[Stored data]
-- ==== Sys2Proof/Decode.lean ====
section
/-! DEFINITION. The command word of 30_encoding.md R61: its fields, the decoder (total, reserved codes rejected by
name, R63), the encoder, and the host's `decodeTableWord`. -/

namespace Sys2Proof

/-- Why a command word names no operation. -/
inductive DecodeError where
  /-- `op` is 0x0 or 0xC to 0xF (30_encoding.md R63). Raised by `decode`; safe: the block answers ConfigFault. -/
  | reservedOp (op : BitVec 4)
deriving DecidableEq, Repr

/-- `op`, bits 31:28. -/
def opField (w : Word) : BitVec 4 := w.extractLsb' 28 4

/-- `mode`, bits 27:26. -/
def modeField (w : Word) : BitVec 2 := w.extractLsb' 26 2

/-- `rw`, bit 24. -/
def rwField (w : Word) : Bool := w.getLsbD 24

/-- `A`, bits 23:16. -/
def fieldA (w : Word) : Byte := w.extractLsb' 16 8

/-- `B`, bits 15:8. -/
def fieldB (w : Word) : Byte := w.extractLsb' 8 8

/-- `C`, bits 7:0. -/
def fieldC (w : Word) : Byte := w.extractLsb' 0 8

/-- The operation a command word selects, on `op` alone; unused fields are ignored (30_encoding.md R61). -/
def decode (w : Word) : Except DecodeError Instr :=
  match opField w with
  | 0x1#4 => .ok (.crc5 (fieldA w) (fieldB w) (fieldC w))
  | 0x2#4 => .ok (.fenc (rwField w) (fieldA w) (fieldC w))
  | 0x3#4 => .ok (.fdec (fieldA w) (fieldB w) (fieldC w))
  | 0x4#4 => .ok (.frd (fieldA w))
  | 0x5#4 => .ok (.fwr (fieldA w) (fieldC w))
  | 0x6#4 => .ok (.fupd (fieldA w) (fieldB w) (fieldC w))
  | 0x7#4 => .ok (.crcchk (fieldA w) (fieldB w) (fieldC w))
  | 0x8#4 => .ok (.msel (modeField w))
  | 0x9#4 => .ok (.mrd (fieldA w))
  | 0xA#4 => .ok (.mwr (fieldA w) (fieldC w))
  | 0xB#4 => .ok (.mch (modeField w))
  | op => .error (.reservedOp op)

/-- A command word from its fields: `op << 28 | mode << 26 | rw << 24 | A << 16 | B << 8 | C` (30_encoding.md R64). -/
def commandWord (op : BitVec 4) (mode : BitVec 2) (rw : Bool) (a b c : Byte) : Word :=
  (op.setWidth 32 <<< 28) ||| (mode.setWidth 32 <<< 26) ||| ((BitVec.ofBool rw).setWidth 32 <<< 24) |||
    (a.setWidth 32 <<< 16) ||| (b.setWidth 32 <<< 8) ||| c.setWidth 32

/-- The operation code of each operation (30_encoding.md R61). -/
def Instr.opcode : Instr → BitVec 4
  | .crc5 _ _ _ => 0x1#4
  | .fenc _ _ _ => 0x2#4
  | .fdec _ _ _ => 0x3#4
  | .frd _ => 0x4#4
  | .fwr _ _ => 0x5#4
  | .fupd _ _ _ => 0x6#4
  | .crcchk _ _ _ => 0x7#4
  | .msel _ => 0x8#4
  | .mrd _ => 0x9#4
  | .mwr _ _ => 0xA#4
  | .mch _ => 0xB#4

/-- The command word of an operation, unused fields 0 (30_encoding.md R64). -/
def encode (i : Instr) : Word :=
  match i with
  | .crc5 h m l => commandWord i.opcode 0 false h m l
  | .fenc rw addr value => commandWord i.opcode 0 rw addr 0 value
  | .fdec b0 b1 b2 => commandWord i.opcode 0 false b0 b1 b2
  | .frd addr => commandWord i.opcode 0 false addr 0 0
  | .fwr addr value => commandWord i.opcode 0 false addr 0 value
  | .fupd addr mask value => commandWord i.opcode 0 false addr mask value
  | .crcchk h m l => commandWord i.opcode 0 false h m l
  | .msel mode => commandWord i.opcode mode false 0 0 0
  | .mrd addr => commandWord i.opcode 0 false addr 0 0
  | .mwr addr value => commandWord i.opcode 0 false addr 0 value
  | .mch mode => commandWord i.opcode mode false 0 0 0

/-- The bits of the command word that an operation reads: `op` and its own operand fields (30_encoding.md R61). -/
def Instr.usedBits : Instr → Word
  | .crc5 _ _ _ => 0xF0FFFFFF
  | .fenc _ _ _ => 0xF1FF00FF
  | .fdec _ _ _ => 0xF0FFFFFF
  | .frd _ => 0xF0FF0000
  | .fwr _ _ => 0xF0FF00FF
  | .fupd _ _ _ => 0xF0FFFFFF
  | .crcchk _ _ _ => 0xF0FFFFFF
  | .msel _ => 0xFC000000
  | .mrd _ => 0xF0FF0000
  | .mwr _ _ => 0xF0FF00FF
  | .mch _ => 0xFC000000

/-- The host's view of `decode`: `w` as a command word, its bits from `nbits` up taken as 0. -/
def decodeTableWord (nbits w : Nat) : Option Instr :=
  match decode (BitVec.ofNat 32 (w % 2 ^ nbits)) with
  | .ok i => some i
  | .error _ => none

end Sys2Proof
end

- _Work request_:
Which lines hold the string "fields"? Copy all of them from the data above.

- _Answer to this task_:
/-! DEFINITION. The command word of 30_encoding.md R61: its fields, the decoder (total, reserved codes rejected by
/-- The operation a command word selects, on `op` alone; unused fields are ignored (30_encoding.md R61). -/
/-- A command word from its fields: `op << 28 | mode << 26 | rw << 24 | A << 16 | B << 8 | C` (30_encoding.md R64). -/
/-- The command word of an operation, unused fields 0 (30_encoding.md R64). -/
/-- The bits of the command word that an operation reads: `op` and its own operand fields (30_encoding.md R61). -/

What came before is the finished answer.